The good way to solve this, maybe - if multiple languages selected - show another menu item where you can select language for this word, so all suggestions and adding to dictionary would be for this language. Probably it's better to do so for current session only 'cause saving a lot of stuff like that is pain, at least it will add possibility to add such words to dictionary and forget about them for the time being.
Isn't it possible to simply join the suggestions in one list?
It's possible but there is the problem when there is a lot of suggestions, in which order feed them to a list. That of course have a solution of just putting one from first language, one from second and so on (if they have them at all) until maximum is reached.
But there's still a problem of determining in which language user dictionary I should put the word to, maybe though it could be solved by doing "Add to Dictionary..." item as a submenu with languages selected as items. Probably with showing how much suggestions from each language there are (in parenthesis)
Ok that seems like a good idea, most likely I'll do it))
Hunspell doesn't have any kind of difference between words?
Are you sure that non-unified user dictionary is required? Libre/Open Offices don't have such feature, do they?
What do you mean by difference? If you mean like distance function between words, well it's not public definitely, I could try to look for it though.
I don't know if it's like required 100%, but it seems to be logical actually, since there are users who switch between languages to check the text rather than use multiple languages.
Yep, the distance function is what I was talking about.
Here is one more example of bad usability:
When both English and French dictionaries are turned on, the word reunis
suggests English reunion
, but not French réunis
, which should be much more close to the original.
This also might be caused by wrong utf-8 handling (réunis
is something like r'eunis
in utf-8).
Btw if it wouldn't bother you, you can check this preview of next major version http://goo.gl/OYqRO I used Damerau–Levenshtein distance for the words (case-insensitive), it isn't perfect but seems to be actually quite OK, though maybe I'll change some things later. All your example problems from this thread seem to be resolved at least)
Different dictionaries for different languages are preserved for now, but default mode now is different dictionaries for single dictionary mode and one big dictionary for multiple dictionary mode (I didn't test it thoroughly for now though)
Also - not checking of words being written like in Firefox was added in this version also (as an option but turned on by default)
No problem. I'll look on it, but not right now. I think I'll post the answer in a couple of days.
Seems that this update isn't working at all.
I entered french word entree
(correct is entrée
).
List suggests:
It's working but all this words sadly has equal distance from entree, which is 1.
Hm... Then this metric (Damerau–Levenshtein) doesn't fit, does it? As far, as I see, editing, inserting or deleting single letter — all have the save weight. Seems to be incorrect. Is it your implementation or some library function? It is possible to edit weights?
Most likely it's possible but I need to look deeper for now I just copy-pasted some algorithm for my needs))
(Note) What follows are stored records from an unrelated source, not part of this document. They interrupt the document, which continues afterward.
-- ==== Sys2Proof/Machine/Sensors.lean ====
section
/-!
DEFINITION. Temperature and the monitor ADC: the meanings of thermalSampleStart to monCalTimeout, in the order of the command table.
-/
namespace Sys2Proof.Machine

/-- THERMAL_SAMPLE_START (R385). -/
def execThermalSampleStart (s : State) : Host.Outcome State Fault Refusal :=
  outcome s (sampleStart)

/-- THERMAL_SAMPLE_DONE (R384). -/
def execThermalSampleDone (rd : Vector (Option Int) 36) (s : State) : Host.Outcome State Fault Refusal :=
  outcome s (sampleFinished rd)

/-- EFFORT_RISE_STEP (R388). -/
def execEffortRiseStep (s : State) : Host.Outcome State Fault Refusal :=
  outcome s (effortRise)

/-- VENT_COOLDOWN_EXPIRY (R389). -/
def execVentCooldownExpiry (s : State) : Host.Outcome State Fault Refusal :=
  outcome s (ventCooldown)

/-- MON_CHANNEL_RESULT (R393). -/
def execMonChannelResult (c : Fin 32) (l : List MonSample) (s : State) : Host.Outcome State Fault Refusal :=
  outcome s (monResult c l)

/-- MON_CAL_START (R395). -/
def execMonCalStart (o : Origin) (s : State) : Host.Outcome State Fault Refusal :=
  outcome s (writeFld o R.MON_CTRL F.MON_CTRL_CAL 1)

/-- MON_CAL_DONE (R395). -/
def execMonCalDone (r : MonCalRes) (s : State) : Host.Outcome State Fault Refusal :=
  outcome s (Machine.monCalDone r)

/-- MON_CAL_TIMEOUT (R395). -/
def execMonCalTimeout (s : State) : Host.Outcome State Fault Refusal :=
  outcome s (Machine.monCalTimeout)

end Sys2Proof.Machine
end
Well sadly even if I change the cost of operations to make substitution cheapest there are 3 words with the same distance entrer, entres, entrez, and since I sort them alphabetically it, entrée end up being last of them, while Hunspell manages to successfuly place it first.
Well I think it would be better to have correct weights for each letter ( like to make exchange of similar or close by keyboard letters to be cheapest operation) but not sure that this thing that is very easy to do.
Actually I've had some ideas about slight modifying of Hunspell source to allow me the merge of it's lists of suggestions, maybe I try that also.
Not sure how to test it all though, I only have some tests of common misspellings from the Aspell site, but they are not 100% reliable))
I think that there is no "correct" method — any algorithm would have exceptions.
Yeah you're right, but with having good statistics about common misspelling all this stuff could be optimized further and further to nearly perfect)) Well at least it all deserves a little bit more of attention from my side, thanks for an example where all goes wrong)
I've french_1990 and standard English (Great Britain dictionaries installed). I write the single word l'été: http://slovari.yandex.ru/l%27%C3%A9t%C3%A9/%D0%BF%D0%B5%D1%80%D0%B5%D0%B2%D0%BE%D0%B4/
Here is what I see. English dictionary fails to validate it (that's OK). French dictionary validates it (that's OK). Joined English-French dictionary fails to validate it (that's NOT OK).